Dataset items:
----------

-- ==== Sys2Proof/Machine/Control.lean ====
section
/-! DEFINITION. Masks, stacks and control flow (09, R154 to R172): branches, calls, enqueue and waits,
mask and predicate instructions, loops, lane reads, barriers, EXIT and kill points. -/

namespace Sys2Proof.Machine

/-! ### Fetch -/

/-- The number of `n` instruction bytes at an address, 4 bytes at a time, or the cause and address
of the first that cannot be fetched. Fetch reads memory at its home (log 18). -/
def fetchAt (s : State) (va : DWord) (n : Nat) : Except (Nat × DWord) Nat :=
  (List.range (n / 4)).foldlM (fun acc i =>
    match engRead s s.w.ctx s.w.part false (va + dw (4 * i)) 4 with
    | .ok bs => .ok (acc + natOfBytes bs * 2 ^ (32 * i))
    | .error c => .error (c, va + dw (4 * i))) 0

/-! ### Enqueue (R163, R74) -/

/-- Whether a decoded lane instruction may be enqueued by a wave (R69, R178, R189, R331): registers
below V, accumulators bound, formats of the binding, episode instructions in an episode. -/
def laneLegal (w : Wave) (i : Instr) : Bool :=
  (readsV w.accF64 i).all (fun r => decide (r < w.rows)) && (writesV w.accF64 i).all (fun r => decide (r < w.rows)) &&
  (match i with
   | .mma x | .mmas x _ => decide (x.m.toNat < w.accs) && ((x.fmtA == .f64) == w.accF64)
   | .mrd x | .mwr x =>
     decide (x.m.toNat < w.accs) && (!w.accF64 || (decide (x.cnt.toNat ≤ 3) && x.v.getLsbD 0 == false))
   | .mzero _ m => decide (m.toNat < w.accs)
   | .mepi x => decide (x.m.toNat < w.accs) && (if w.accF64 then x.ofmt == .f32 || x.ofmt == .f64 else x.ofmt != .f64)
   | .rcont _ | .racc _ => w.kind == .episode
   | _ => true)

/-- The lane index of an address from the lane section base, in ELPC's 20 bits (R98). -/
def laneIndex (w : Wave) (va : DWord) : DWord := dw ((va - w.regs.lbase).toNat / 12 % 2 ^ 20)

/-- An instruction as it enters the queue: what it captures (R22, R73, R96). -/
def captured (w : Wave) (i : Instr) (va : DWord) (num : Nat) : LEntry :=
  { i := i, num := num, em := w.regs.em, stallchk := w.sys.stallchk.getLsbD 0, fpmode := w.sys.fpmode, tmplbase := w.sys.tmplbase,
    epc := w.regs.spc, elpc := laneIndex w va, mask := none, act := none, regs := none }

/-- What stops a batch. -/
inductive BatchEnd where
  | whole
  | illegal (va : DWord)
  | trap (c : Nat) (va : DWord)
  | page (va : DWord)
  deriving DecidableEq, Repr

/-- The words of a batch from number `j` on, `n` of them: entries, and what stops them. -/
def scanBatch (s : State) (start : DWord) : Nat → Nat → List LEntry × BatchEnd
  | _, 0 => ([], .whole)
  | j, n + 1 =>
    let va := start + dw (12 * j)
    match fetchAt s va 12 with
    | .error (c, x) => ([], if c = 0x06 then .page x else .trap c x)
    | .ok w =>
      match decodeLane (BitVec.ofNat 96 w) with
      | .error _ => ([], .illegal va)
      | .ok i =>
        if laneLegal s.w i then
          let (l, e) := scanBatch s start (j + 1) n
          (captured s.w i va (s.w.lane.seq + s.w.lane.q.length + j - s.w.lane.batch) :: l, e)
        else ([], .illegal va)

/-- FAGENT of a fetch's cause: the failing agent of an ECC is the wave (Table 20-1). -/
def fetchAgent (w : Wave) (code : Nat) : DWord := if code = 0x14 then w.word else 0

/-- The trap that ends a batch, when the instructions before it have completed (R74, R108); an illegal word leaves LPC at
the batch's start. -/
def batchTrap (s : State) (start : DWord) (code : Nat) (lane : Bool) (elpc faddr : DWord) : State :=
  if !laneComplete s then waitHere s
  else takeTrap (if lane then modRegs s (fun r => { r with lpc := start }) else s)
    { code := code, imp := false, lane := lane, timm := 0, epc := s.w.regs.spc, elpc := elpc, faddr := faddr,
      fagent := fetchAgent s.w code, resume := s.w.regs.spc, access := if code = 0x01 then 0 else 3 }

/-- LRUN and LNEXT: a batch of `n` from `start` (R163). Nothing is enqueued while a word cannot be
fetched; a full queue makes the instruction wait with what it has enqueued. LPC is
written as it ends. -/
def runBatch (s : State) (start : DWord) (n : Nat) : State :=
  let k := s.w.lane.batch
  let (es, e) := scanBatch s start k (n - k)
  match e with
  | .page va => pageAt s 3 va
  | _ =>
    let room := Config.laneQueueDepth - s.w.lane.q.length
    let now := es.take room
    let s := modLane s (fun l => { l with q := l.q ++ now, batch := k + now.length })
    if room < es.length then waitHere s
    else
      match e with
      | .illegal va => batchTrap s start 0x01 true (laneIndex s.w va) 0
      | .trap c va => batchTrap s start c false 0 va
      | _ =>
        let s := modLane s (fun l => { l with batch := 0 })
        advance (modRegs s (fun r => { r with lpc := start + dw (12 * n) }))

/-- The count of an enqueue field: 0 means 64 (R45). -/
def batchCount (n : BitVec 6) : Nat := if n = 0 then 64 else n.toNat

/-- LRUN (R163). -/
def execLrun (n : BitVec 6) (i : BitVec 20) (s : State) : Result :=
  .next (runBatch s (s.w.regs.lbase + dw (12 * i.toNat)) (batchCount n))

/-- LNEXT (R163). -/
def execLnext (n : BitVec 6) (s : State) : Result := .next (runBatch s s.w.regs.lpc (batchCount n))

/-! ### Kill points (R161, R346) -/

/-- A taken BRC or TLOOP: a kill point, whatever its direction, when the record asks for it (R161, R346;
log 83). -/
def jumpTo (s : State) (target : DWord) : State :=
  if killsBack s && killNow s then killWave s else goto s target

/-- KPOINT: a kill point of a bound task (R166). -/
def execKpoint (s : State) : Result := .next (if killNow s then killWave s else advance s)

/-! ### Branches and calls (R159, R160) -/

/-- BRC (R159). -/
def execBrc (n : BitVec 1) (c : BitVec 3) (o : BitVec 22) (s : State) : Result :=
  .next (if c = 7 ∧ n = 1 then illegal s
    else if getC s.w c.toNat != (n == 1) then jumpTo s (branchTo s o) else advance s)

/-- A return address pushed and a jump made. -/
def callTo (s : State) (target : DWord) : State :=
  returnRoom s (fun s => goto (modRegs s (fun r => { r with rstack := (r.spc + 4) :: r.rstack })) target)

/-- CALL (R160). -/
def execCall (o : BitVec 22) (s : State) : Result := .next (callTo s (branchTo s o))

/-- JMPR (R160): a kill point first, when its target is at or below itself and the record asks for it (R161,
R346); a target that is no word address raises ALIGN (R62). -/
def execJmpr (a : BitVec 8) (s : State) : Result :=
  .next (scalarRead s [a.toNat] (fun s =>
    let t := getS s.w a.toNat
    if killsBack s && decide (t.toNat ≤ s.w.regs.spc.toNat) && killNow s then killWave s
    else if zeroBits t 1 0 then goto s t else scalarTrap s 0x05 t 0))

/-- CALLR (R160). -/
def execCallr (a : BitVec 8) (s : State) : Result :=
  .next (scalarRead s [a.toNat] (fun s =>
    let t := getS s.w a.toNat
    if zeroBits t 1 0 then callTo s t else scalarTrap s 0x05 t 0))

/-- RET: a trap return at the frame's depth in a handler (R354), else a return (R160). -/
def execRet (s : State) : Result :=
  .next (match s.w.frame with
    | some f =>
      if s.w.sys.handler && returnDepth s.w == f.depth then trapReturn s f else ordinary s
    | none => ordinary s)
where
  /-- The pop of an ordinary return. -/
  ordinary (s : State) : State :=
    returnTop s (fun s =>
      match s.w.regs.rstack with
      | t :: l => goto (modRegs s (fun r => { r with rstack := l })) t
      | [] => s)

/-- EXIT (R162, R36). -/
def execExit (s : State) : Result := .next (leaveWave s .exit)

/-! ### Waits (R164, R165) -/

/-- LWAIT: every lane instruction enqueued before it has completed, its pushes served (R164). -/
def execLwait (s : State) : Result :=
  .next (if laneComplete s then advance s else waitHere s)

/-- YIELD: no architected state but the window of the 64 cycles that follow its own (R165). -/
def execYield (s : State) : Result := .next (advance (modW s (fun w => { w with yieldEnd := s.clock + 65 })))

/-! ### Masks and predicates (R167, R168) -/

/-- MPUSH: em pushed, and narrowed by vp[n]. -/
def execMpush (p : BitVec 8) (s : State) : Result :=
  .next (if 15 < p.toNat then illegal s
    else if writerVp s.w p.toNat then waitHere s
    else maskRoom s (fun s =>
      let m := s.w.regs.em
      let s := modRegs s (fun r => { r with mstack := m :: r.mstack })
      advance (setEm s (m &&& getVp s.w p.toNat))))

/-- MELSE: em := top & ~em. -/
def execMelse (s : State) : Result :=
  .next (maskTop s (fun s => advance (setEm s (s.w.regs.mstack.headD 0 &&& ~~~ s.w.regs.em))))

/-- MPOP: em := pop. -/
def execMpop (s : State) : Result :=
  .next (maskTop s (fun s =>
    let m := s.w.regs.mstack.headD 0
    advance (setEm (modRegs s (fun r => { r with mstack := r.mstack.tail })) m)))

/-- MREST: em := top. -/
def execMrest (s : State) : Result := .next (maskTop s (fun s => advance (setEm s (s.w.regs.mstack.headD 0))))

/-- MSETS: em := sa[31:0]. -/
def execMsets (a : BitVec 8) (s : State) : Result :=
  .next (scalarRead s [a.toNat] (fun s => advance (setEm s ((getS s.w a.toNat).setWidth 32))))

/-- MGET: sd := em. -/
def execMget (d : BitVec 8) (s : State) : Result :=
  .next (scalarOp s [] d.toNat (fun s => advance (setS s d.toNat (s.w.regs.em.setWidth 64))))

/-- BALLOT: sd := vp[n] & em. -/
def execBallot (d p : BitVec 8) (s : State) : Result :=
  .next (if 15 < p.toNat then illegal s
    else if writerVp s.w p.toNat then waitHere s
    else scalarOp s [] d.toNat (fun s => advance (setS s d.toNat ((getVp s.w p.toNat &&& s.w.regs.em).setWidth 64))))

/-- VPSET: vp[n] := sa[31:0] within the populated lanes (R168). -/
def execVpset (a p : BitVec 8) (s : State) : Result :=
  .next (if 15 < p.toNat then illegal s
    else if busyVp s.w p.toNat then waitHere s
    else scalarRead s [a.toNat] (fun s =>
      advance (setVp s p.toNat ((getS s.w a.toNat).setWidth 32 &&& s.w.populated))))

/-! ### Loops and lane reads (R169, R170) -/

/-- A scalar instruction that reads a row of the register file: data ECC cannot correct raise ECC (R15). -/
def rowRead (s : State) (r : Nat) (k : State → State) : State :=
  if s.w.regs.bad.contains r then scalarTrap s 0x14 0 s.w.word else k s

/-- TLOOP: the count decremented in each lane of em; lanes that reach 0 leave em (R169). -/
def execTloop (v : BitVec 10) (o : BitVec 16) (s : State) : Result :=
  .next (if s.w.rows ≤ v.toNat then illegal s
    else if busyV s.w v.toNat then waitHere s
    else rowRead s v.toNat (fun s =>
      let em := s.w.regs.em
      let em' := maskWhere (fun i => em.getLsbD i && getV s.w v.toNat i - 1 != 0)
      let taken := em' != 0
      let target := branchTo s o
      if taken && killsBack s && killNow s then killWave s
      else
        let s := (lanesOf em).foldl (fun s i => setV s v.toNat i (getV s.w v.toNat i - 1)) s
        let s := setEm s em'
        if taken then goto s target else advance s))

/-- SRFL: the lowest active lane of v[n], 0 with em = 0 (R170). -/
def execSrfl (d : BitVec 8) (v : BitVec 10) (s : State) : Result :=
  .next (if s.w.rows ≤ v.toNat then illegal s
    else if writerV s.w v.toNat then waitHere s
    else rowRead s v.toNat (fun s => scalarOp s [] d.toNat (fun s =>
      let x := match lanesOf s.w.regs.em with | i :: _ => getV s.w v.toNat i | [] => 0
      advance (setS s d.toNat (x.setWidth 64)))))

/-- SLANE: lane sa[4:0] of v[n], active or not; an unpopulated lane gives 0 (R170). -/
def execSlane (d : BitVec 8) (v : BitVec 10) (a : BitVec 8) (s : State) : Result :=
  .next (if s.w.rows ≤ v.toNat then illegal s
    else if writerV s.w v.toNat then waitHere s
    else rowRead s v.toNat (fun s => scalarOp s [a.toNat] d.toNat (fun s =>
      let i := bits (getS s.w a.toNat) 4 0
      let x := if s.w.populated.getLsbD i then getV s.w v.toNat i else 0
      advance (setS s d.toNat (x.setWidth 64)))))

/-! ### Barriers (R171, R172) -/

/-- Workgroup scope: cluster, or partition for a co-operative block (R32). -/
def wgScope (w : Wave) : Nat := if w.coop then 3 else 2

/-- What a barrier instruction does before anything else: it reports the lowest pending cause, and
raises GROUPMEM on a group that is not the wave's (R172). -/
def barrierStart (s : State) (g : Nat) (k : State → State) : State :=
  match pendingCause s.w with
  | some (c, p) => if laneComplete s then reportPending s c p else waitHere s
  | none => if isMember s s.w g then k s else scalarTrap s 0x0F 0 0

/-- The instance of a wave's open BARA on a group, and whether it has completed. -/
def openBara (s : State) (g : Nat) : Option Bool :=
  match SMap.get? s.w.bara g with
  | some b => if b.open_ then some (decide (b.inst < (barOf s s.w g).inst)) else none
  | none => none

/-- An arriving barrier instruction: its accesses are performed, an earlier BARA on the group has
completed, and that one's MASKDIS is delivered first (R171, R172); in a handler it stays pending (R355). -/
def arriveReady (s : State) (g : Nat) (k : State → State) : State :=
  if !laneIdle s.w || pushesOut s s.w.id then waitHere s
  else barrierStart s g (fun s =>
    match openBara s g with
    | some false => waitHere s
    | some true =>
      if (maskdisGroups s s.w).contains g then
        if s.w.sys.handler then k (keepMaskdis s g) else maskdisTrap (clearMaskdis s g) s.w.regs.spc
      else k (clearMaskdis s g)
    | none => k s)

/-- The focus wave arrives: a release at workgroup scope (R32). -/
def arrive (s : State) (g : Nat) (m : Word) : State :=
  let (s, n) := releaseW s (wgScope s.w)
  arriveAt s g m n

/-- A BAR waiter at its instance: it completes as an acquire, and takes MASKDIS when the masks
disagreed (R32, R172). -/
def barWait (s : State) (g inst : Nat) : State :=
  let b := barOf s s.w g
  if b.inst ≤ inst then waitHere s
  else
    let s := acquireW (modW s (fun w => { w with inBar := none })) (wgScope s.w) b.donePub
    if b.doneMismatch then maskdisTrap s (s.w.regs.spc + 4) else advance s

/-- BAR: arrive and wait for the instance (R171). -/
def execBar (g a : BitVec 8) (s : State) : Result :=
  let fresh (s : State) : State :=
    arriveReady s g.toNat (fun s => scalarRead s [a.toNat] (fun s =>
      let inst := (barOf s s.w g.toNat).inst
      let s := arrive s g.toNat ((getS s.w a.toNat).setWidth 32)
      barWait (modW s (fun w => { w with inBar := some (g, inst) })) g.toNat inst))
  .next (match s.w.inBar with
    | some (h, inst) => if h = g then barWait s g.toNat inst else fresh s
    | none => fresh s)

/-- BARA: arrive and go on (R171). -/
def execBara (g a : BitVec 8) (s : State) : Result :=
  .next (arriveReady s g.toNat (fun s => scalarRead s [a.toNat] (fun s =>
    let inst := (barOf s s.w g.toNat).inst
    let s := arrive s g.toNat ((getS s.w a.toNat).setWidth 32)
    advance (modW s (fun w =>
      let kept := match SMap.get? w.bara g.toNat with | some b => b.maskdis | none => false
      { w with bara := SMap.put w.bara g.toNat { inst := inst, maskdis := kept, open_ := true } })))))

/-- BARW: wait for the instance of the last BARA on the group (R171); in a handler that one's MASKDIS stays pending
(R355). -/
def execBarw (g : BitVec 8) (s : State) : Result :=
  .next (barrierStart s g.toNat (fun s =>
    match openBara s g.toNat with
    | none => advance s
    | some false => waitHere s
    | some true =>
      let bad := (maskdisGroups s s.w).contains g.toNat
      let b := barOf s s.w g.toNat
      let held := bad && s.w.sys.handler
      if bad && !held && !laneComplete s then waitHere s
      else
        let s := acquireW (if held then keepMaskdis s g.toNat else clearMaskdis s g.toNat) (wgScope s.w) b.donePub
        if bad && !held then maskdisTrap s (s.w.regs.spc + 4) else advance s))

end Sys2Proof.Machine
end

----------

> **What you should do**
Set down again, word for word, the stretch of records from the line with "R189, R331): registers" to the line with "bits (R98). -/", both of those lines included.

> **Solution below**
/-- Whether a decoded lane instruction may be enqueued by a wave (R69, R178, R189, R331): registers
below V, accumulators bound, formats of the binding, episode instructions in an episode. -/
def laneLegal (w : Wave) (i : Instr) : Bool :=
  (readsV w.accF64 i).all (fun r => decide (r < w.rows)) && (writesV w.accF64 i).all (fun r => decide (r < w.rows)) &&
  (match i with
   | .mma x | .mmas x _ => decide (x.m.toNat < w.accs) && ((x.fmtA == .f64) == w.accF64)
   | .mrd x | .mwr x =>
     decide (x.m.toNat < w.accs) && (!w.accF64 || (decide (x.cnt.toNat ≤ 3) && x.v.getLsbD 0 == false))
   | .mzero _ m => decide (m.toNat < w.accs)
   | .mepi x => decide (x.m.toNat < w.accs) && (if w.accF64 then x.ofmt == .f32 || x.ofmt == .f64 else x.ofmt != .f64)
   | .rcont _ | .racc _ => w.kind == .episode
   | _ => true)

/-- The lane index of an address from the lane section base, in ELPC's 20 bits (R98). -/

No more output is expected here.